Red‐Green‐Blue Light Emission from All‐Inorganic Lead Halide Perovskite Micro‐Cubes

ABSTRACT Lead halide perovskites have attracted extensive attention due to their tunable bandgap, high photoluminescence quantum yield, narrow full width at half maxima, and high defect tolerance. These characteristics facilitate their application in light‐emitting and display devices. However, it is still challenge to achieve white light emission in lead halide perovskite materials originating from fast halide ion migration. In this paper, we present a robust self‐assembly methodology for fabricating perovskite CsPbX 3 (X = I, Br, Cl) micro‐cubes.
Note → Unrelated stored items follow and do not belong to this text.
-- ==== Sys2Proof/Tests/Slice0.lean ====
section
/-! SUPPORT. Tests: a command that each check of well-formedness refuses, small steps whose results are
worked out from the manual by hand, and for every statement states and operands that meet its hypotheses
together. -/

set_option maxRecDepth 50000
set_option Elab.async false

namespace Sys2Proof.Tests

open Sys2Proof Sys2Proof.Machine

/-! ### Well-formedness -/

def q1 : QId := ⟨1, 1⟩
def hdr0 : SecHdr := ⟨0, 1, 0, 0, 0⟩
def lay0 : Layout := ⟨80, 80, 0xFFFFF, 0xF, 0xF, 0, 1000, 100, 100, 10, 16, 32, [0, 0, 0, 0], true⟩

theorem test_wf_queue_index : Instr.wf (.snapshot ⟨1, 4097⟩) = false ∧ Instr.wf (.snapshot ⟨1, 4096⟩) = true := by decide
theorem test_wf_run_slots : Instr.wf (.run q1 ⟨0, false, 0, List.replicate 65 0⟩ 0) = false ∧ Instr.wf (.run q1 ⟨0, false, 0, List.replicate 64 0⟩ 0) = true := by decide
theorem test_wf_layout : Instr.wf (.layoutSet hdr0 { lay0 with budgets := [0] }) = false ∧ Instr.wf (.layoutSet hdr0 lay0) = true := by decide
theorem test_wf_bind : Instr.wf (.sessionBind hdr0 [0] 0 0) = false := by decide
theorem test_wf_import : Instr.wf (.keyImport hdr0 0 [] (zeros 40)) = false := by simp [Instr.wf, zeros]
theorem test_wf_forward : Instr.wf (.fwdSubmission 0 0 0 (zeros 127)) = false ∧ Instr.wf (.fwdCompletion 0 0 0 (zeros 31)) = false := by simp [Instr.wf, zeros]
theorem test_wf_flit : Instr.wf (.flitReceive 0 ⟨0, 0, zeros 239, 0⟩) = false := by simp [Instr.wf, Flit.wf, zeros]
theorem test_wf_mirror : Instr.wf (.mirrorAck ⟨0, 0, zeros 8225⟩) = false := by simp [Instr.wf, MirrorMsg.wf, zeros]
theorem test_wf_startup : Instr.wf (.powerGood ⟨[160], [], [], [], false, false, [], [], true, true, true⟩) = false := by decide
theorem test_wf_block : Instr.wf (.hostReadCompletion 0 [⟨0, 0, 0, zeros 4097, 0⟩] none) = false := by simp [Instr.wf, HostBlock.wf, zeros]
theorem test_wf_sensor : Instr.wf (.sensorUpdate 0 0) = false ∧ Instr.wf (.sensorUpdate 36 0) = true := by decide
theorem test_wf_access : Instr.wf (.regWrite false 0 0 513 0) = false := by decide

/-! ### States the witnesses share -/

def ent (cmd : HostCmd) : Entry := ⟨0, 0, 0, false, 0, cmd, .waiting, 0⟩
def cx : Ctx := ⟨.active, 1, some 0, 0, 6, 9, 0, 0, false, false⟩
def qu (c : Option Nat) (cmd : HostCmd) : Queue := ⟨c, 6, 6, 9, 0, 1, 1, [], 0, 0, .active, 0, [ent cmd], none⟩
def pg (tier : Nat) (st : PgSt) : Pte := mkPte (mkCtl tier 0 0 st false false) 7 (mkHandle 3 0)
/-- An object of context 0 in a tier, with pages. -/
def ob (tier kind : Nat) (pages : List Pte) : Obj := ⟨0, .object, some 0, some 0, tier, kind, 0, false, false, false, false, none, pages, false, [], 0, none, 0, none⟩
def ses : Session := { Session.none with st := .bound, layout := some lay0 }
/-- A partition 0 that is BOUND, with one HBM object of context 0 and one event. -/
def base : State :=
  { State.reset with
    objs := [(3, ob 1 0 [pg 1 .zero])], events := [(0, ⟨0, false, 5, 5, 0, 0xFFFF, 0⟩)], ts := 100
    parts := [(0, { PartSt.reset with sess := ses })] }
/-- A state with a command at the front of a context queue. -/
def hostIn (s : State) (cmd : HostCmd) : State := { s with queues := [(65537, qu (some 0) cmd)], ctxs := [(0, cx)] }
/-- A state with a command at the front of the physical function's admin queue. -/
def adminIn (s : State) (cmd : HostCmd) : State := { s with queues := [(0, qu none cmd)] }
def q0 : QId := ⟨0, 0⟩

theorem compUp_all (s : State) (h : s.onlyn.comps = []) (l : List Nat) : l.all s.compUp = true := by
  simp [State.compUp, h, Tbl.get]

theorem hostTurn (s : State) (cmd : HostCmd) (h1 : s.dev.fault = none) (h2 : s.onlyn.comps = []) (h3 : (hostIn s cmd).isCatcher = false) :
    HostTurn (hostIn s cmd) q1 cmd (ent cmd) 0 cx := by
  have hk : qKey q1 = 65537 := by decide
  refine ⟨qu (some 0) cmd, by simp [hostIn, Tbl.get, hk], ?_, rfl, rfl, compUp_all _ h2 _, rfl, rfl⟩
  have h4 : (hostIn s cmd).dev.fault.isNone = true := by simp [hostIn, h1]
  have h5 : (hostIn s cmd).ctxs.get 0 = some cx := rfl
  unfold State.queueRuns
  simp only [qu, h4, h5, h3]
  rfl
Morphology and composition analysis reveal that the synthesized materials possess a regular cubic morphology with uniform element distribution and a high‐quality single crystal structure. Photoluminescence analysis demonstrates that these CsPbX 3 (X = I, Br, Cl) microstructures exhibit bright red (705 nm), green (532 nm), and blue (417 nm) emissions, respectively. The stable single‐mode lasing emission is achieved in CsPbBr 3 micro‐cube structures, with a high Q factor of ∼890 and low threshold of about 36.72 µJ·cm −2 . Furthermore, room‐temperature white‐light‐emitting with CIE 1931 of (0.3102, 0.3561) and a CCT of 6393 K is achieved by coupling CsPbCl 3 , CsPbBr 3, and CsPbI 3 micro‐cubes. These results provide a promising strategy for developing solid‐state white‐light sources and full‐color display technologies in the future.